* _What you need to do_
Each line below with the word "srcFormOk" needs to be copied.

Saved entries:

-- ==== Sys2Proof/WellFormed.lean ====
section
/-! DEFINITION. Which instructions have an encoding, and with which operands (R47, R48, R53, R54). An event has no
encoding and is always well-formed. -/

namespace Sys2Proof

/-- The unit blocks of R54: base socket and length. -/
def unitBlocks : List (FU × Nat × Nat) :=
  [ (.al0, 0x100, 64), (.al1, 0x140, 64), (.mul, 0x180, 64), (.agu, 0x1C0, 64), (.br, 0x200, 64), (.sys, 0x240, 64),
    (.ls0, 0x280, 64), (.ls1, 0x2C0, 64), (.vec, 0x300, 128), (.mat, 0x380, 64), (.cpy, 0x3C0, 64), (.sem, 0x400, 64),
    (.tsk, 0x440, 64), (.lnk, 0x480, 64) ]

/-- The unit whose block holds socket `d`, and the offset in the block (R54). -/
def unitOf (d : BitVec 12) : Option (FU × Nat) :=
  (unitBlocks.find? fun b => b.2.1 ≤ d.toNat && d.toNat < b.2.1 + b.2.2).map fun b => (b.1, d.toNat - b.2.1)

/-- A register socket (R53): `g`, `k`, `p1` to `p7`, `v` or `m`. -/
def isRegSocket (d : BitVec 12) : Bool :=
  let n := d.toNat
  n < 0x60 || (0x61 ≤ n && n ≤ 0x67) || (0x80 ≤ n && n ≤ 0x9F) || (0xA0 ≤ n && n ≤ 0xA7)

/-- A socket that a move may read: a register, or `.r` or `.st` of a unit (R53, R54). -/
def isSourceSocket (d : BitVec 12) : Bool :=
  isRegSocket d || (match unitOf d with | some (_, o) => o == 3 || o == 4 | none => false)

/-- A socket that a plain move may write: a register, or `.a`, `.b` or `.c` of a unit (R53, R54). -/
def isMoveSocket (d : BitVec 12) : Bool :=
  isRegSocket d || (match unitOf d with | some (_, o) => o < 3 | none => false)

/-- R48 and the third row of R58: the source field has a form that is not reserved, and a long form has bits 11:2 zero. -/
def srcFormOk (src : BitVec 14) : Bool :=
  let form := src.extractLsb' 12 2
  form != 3 && (form != 2 || src.extractLsb' 2 10 == 0)

/-- The source of a slot is legal: its form, and for a socket source the socket (R48, R53, R54). -/
def srcOk (src : BitVec 14) : Bool :=
  srcFormOk src && (src.extractLsb' 12 2 != 0 || isSourceSocket (src.extractLsb' 0 12))

/-- The fields common to every move slot are well-formed: GUARD is not the empty-slot code (R47), SRC is legal. -/
def Mv.wf (m : Mv) : Bool := m.guard != 8 && srcOk m.src

/-- The slot fields of a trigger, with none for an event, a header row or a plain move. -/
def Instr.mv? : Instr → Option Mv
  | .move _ _ => none
  | .flip _ _ => none
  | .flipW _ _ => none
  | .flipC _ _ => none
  | .flipCw _ _ => none
  | .ckpt _ _ => none
  | .seg _ _ => none
  | .alAdd m _ => some m
  | .alSub m _ => some m
  | .alAdds m _ => some m
  | .alSubs m _ => some m
  | .alAnd m _ => some m
  | .alOr m _ => some m
  | .alXor m _ => some m
  | .alAndn m _ => some m
  | .alShl m _ => some m
  | .alShr m _ => some m
  | .alSar m _ => some m
  | .alRor m _ => some m
  | .alMin m _ => some m
  | .alMax m _ => some m
  | .alMinu m _ => some m
  | .alMaxu m _ => some m
  | .alCmpeq m _ => some m
  | .alCmplt m _ => some m
  | .alCmpltu m _ => some m
  | .alSel m _ => some m
  | .alClz m _ => some m
  | .alPopc m _ => some m
  | .mulMul m => some m
  | .mulMulhs m => some m
  | .mulMulhu m => some m
  | .mulDivs m => some m
  | .mulDivu m => some m
  | .mulRems m => some m
  | .mulRemu m => some m
  | .aguAinc m => some m
  | .aguAmod m => some m
  | .aguAxy m => some m
  | .aguAbnd m => some m
  | .brJmp m => some m
  | .brCall m => some m
  | .brRet m => some m
  | .brLoop m => some m
  | .brBreakl m => some m
  | .brHalt m => some m
  | .brYield m => some m
  | .sysTrap m => some m
  | .sysTret m => some m
  | .sysRdsr m => some m
  | .sysWrsr m => some m
  | .sysFence m => some m
  | .lsLd8 m _ => some m
  | .lsLd8Sx m _ => some m
  | .lsLd16 m _ => some m
  | .lsLd16Sx m _ => some m
  | .lsLd32 m _ => some m
  | .lsLd32Sx m _ => some m
  | .lsLd64 m _ => some m
  | .lsSt8 m _ => some m
  | .lsSt16 m _ => some m
  | .lsSt32 m _ => some m
  | .lsSt64 m _ => some m
  | .lsVld m _ => some m
  | .lsVst m _ => some m
  | .lsLdfw m _ => some m
  | .lsLdfk m _ => some m
  | .lsStew m _ => some m
  | .lsStff m _ => some m
  | .lsFeclr m _ => some m
  | .lsFeq m _ => some m
  | .lsPatset m _ => some m
  | .lsLdpat m _ => some m
  | .lsRrot m _ => some m
  | .vecAddF32 m => some m
  | .vecAddF16 m => some m
  | .vecAddBf16 m => some m
  | .vecAddI32 m => some m
  | .vecAddI16 m => some m
  | .vecAddI8 m => some m
  | .vecSubF32 m => some m
  | .vecSubF16 m => some m
  | .vecSubBf16 m => some m
  | .vecSubI32 m => some m
  | .vecSubI16 m => some m
  | .vecSubI8 m => some m
  | .vecMulF32 m => some m
  | .vecMulF16 m => some m
  | .vecMulBf16 m => some m
  | .vecMulI32 m => some m
  | .vecMulI16 m => some m
  | .vecMulI8 m => some m
  | .vecFmaF32 m => some m
  | .vecFmaF16 m => some m
  | .vecFmaBf16 m => some m
  | .vecMinF32 m => some m
  | .vecMinF16 m => some m
  | .vecMinBf16 m => some m
  | .vecMinI32 m => some m
  | .vecMinI16 m => some m
  | .vecMinI8 m => some m
  | .vecMinN32 m => some m
  | .vecMinN16 m => some m
  | .vecMinN8 m => some m
  | .vecMaxF32 m => some m
  | .vecMaxF16 m => some m
  | .vecMaxBf16 m => some m
  | .vecMaxI32 m => some m
  | .vecMaxI16 m => some m
  | .vecMaxI8 m => some m
  | .vecMaxN32 m => some m
  | .vecMaxN16 m => some m
  | .vecMaxN8 m => some m
  | .vecAddsI32 m => some m
  | .vecAddsI16 m => some m
  | .vecAddsI8 m => some m
  | .vecAddsN32 m => some m
  | .vecAddsN16 m => some m
  | .vecAddsN8 m => some m
  | .vecCmpeqF32 m => some m
  | .vecCmpeqF16 m => some m
  | .vecCmpeqBf16 m => some m
  | .vecCmpeqI32 m => some m
  | .vecCmpeqI16 m => some m
  | .vecCmpeqI8 m => some m
  | .vecCmpltF32 m => some m
  | .vecCmpltF16 m => some m
  | .vecCmpltBf16 m => some m
  | .vecCmpltI32 m => some m
  | .vecCmpltI16 m => some m
  | .vecCmpltI8 m => some m
  | .vecCmpltN32 m => some m
  | .vecCmpltN16 m => some m
  | .vecCmpltN8 m => some m
  | .vecSelI32 m => some m
  | .vecSelI16 m => some m
  | .vecSelI8 m => some m
  | .vecAnd m => some m
  | .vecOr m => some m
  | .vecXor m => some m
  | .vecShlI32 m => some m
  | .vecShlI16 m => some m
  | .vecShlI8 m => some m
  | .vecShrI32 m => some m
  | .vecShrI16 m => some m
  | .vecShrI8 m => some m
  | .vecSarI32 m => some m
  | .vecSarI16 m => some m
  | .vecSarI8 m => some m
  | .vecCvtF32 m => some m
  | .vecCvtF16 m => some m
  | .vecCvtBf16 m => some m
  | .vecCvtI32 m => some m
  | .vecCvtI16 m => some m
  | .vecCvtI8 m => some m
  | .vecCvtE4m3Sat m => some m
  | .vecCvtE4m3Nsat m => some m
  | .vecCvtE5m2Sat m => some m
  | .vecCvtE5m2Nsat m => some m
  | .vecVdot16E4m3 m => some m
  | .vecVdot16E5m2 m => some m
  | .vecVdot8Bf16 m => some m
  | .vecRsumF32 m => some m
  | .vecRsumI32 m => some m
  | .vecRmaxF32 m => some m
  | .vecRmaxI32 m => some m
  | .vecExp2F32 m => some m
  | .vecRcpF32 m => some m
  | .vecRsqF32 m => some m
  | .vecShufI32 m => some m
  | .vecShufI16 m => some m
  | .vecShufI8 m => some m
  | .vecBcastI32 m => some m
  | .vecBcastI16 m => some m
  | .vecBcastI8 m => some m
  | .vecVqntD8 m => some m
  | .vecAbsF32 m => some m
  | .vecAbsF16 m => some m
  | .vecAbsBf16 m => some m
  | .vecAbsI32 m => some m
  | .vecAbsI16 m => some m
  | .vecAbsI8 m => some m
  | .matMmaOv m => some m
  | .matMmaAc m => some m
  | .matMgemmOv m => some m
  | .matMgemmAc m => some m
  | .matMzero m => some m
  | .matAswap m => some m
  | .matApop m => some m
  | .matApush m => some m
  | .matMdesc m => some m
  | .matMdcv m => some m
  | .matMstat m => some m
  | .matMfence m => some m
  | .cpyCpy m => some m
  | .cpyCpld m => some m
  | .cpyCpldSb m => some m
  | .cpyCpst m => some m
  | .cpyDrain m => some m
  | .cpyPagereq m => some m
  | .cpyJobq m => some m
  | .cpyCpqry m => some m
  | .cpySlotq m => some m
  | .semSld m _ => some m
  | .semSst m _ => some m
  | .semSadd m _ => some m
  | .semSmin m _ => some m
  | .semSmax m _ => some m
  | .semScas m _ => some m
  | .semStx m _ => some m
  | .semSwaitge m => some m
  | .semBarr m => some m
  | .semBexp m => some m
  | .semBwait m => some m
  | .semBtest m => some m
  | .semCxferQ m => some m
  | .semCxferFRn m => some m
  | .semCxferFRz m => some m
  | .semCxferFRd m => some m
  | .semCbal m => some m
  | .semCtotal m => some m
  | .semCfloor m => some m
  | .semCmint m => some m
  | .semCburn m => some m
  | .semSinit m => some m
  | .semCinfo m => some m
  | .tskPost m => some m
  | .tskWaitc m => some m
  | .tskTdone m => some m
  | .tskTid m => some m
  | .tskRndcmt m => some m
  | .lnkSend m => some m
  | .lnkRecv m => some m
  | .lnkLstat m => some m
  | .bundleIssue => none
  | .idleTick => none
  | .resultDue => none
  | .resultArrival => none
  | .holderLimit => none
  | .asyncLanding => none
  | .literalBundleFetch => none
  | .frameLoadComplete => none
  | .ckmodeEnable => none
  | .ckmodeDisable => none
  | .capcauseW1c => none
  | .storePerform => none
  | .bankRefresh => none
  | .rrotRotation => none
  | .rrotTimeout => none
  | .arrayOpStart => none
  | .mgemmKStep => none
  | .arrayOpComplete => none
  | .aswapPerform => none
  | .wsRefresh => none
  | .cardLinear => none
  | .cardStrided => none
  | .cardGather => none
  | .cardScatter => none
  | .cardTile => none
  | .cardWswrite => none
  | .migrateArm => none
  | .migrateWait => none
  | .migrateLinePull => none
  | .cardBytesArrive => none
  | .barDecrement => none
  | .cardComplete => none
  | .cpstComplete => none
  | .slotAdvance => none
  | .generationCurrent => none
  | .pagerDecision => none
  | .semArrive => none
  | .creditArrive => none
  | .refundArrive => none
  | .ackArrive => none
  | .nodeUnreachable => none
  | .nodeReachable => none
  | .uncorrectableError => none
  | .messageArrive => none
  | .seedPickup => none
  | .walkerStep => none
  | .continuationEnter => none
  | .moveSeedArrive => none
  | .roundMerge => none
  | .launchPlace => none
  | .launchRetire => none
  | .cycbExhausted => none
  | .coreSave => none
  | .contextSave => none
  | .restore => none
  | .doorbellWrite => none
  | .queueReset => none
  | .nop => none
  | .launch => none
  | .regionCreate => none
  | .regionUpdate => none
  | .regionDestroy => none
  | .grant => none
  | .slottab => none
  | .genadv => none
  | .classdef => none
  | .call => none
  | .join => none
  | .signal => none
  | .capset => none
  | .reconcile => none
  | .msiXInterrupt => none
  | .heartbeat => none
  | .firmwareReset => none
  | .liveUpdate => none
  | .liveUpdateRollback => none
  | .getVersion => none
  | .getCapabilities => none
  | .negotiateAlgorithms => none
  | .getDigests => none
  | .getCertificate => none
  | .challenge => none
  | .getMeasurements => none
  | .hallCapFrame => none
  | .energyBurn => none
  | .supplySag => none
  | .thermalLimit => none
  | .dieReset => none
  | .bangleRetire => none
  | .supplySagEnds => none
  | .thermalLimitEnds => none

/-- Well-formed: the word that encodes the instruction exists and is legal (R47, R48, R53, R54, R45). -/
def Instr.wellFormed (i : Instr) : Bool :=
  match i with
  | .move m d => m.wf && isMoveSocket d
  | .seg _ p => decide (p ≤ 5)
  | i => match i.mv? with
    | some m => m.wf
    | none => true

end Sys2Proof
end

* _Finished exercise_
def srcFormOk (src : BitVec 14) : Bool :=
  srcFormOk src && (src.extractLsb' 12 2 != 0 || isSourceSocket (src.extractLsb' 0 12))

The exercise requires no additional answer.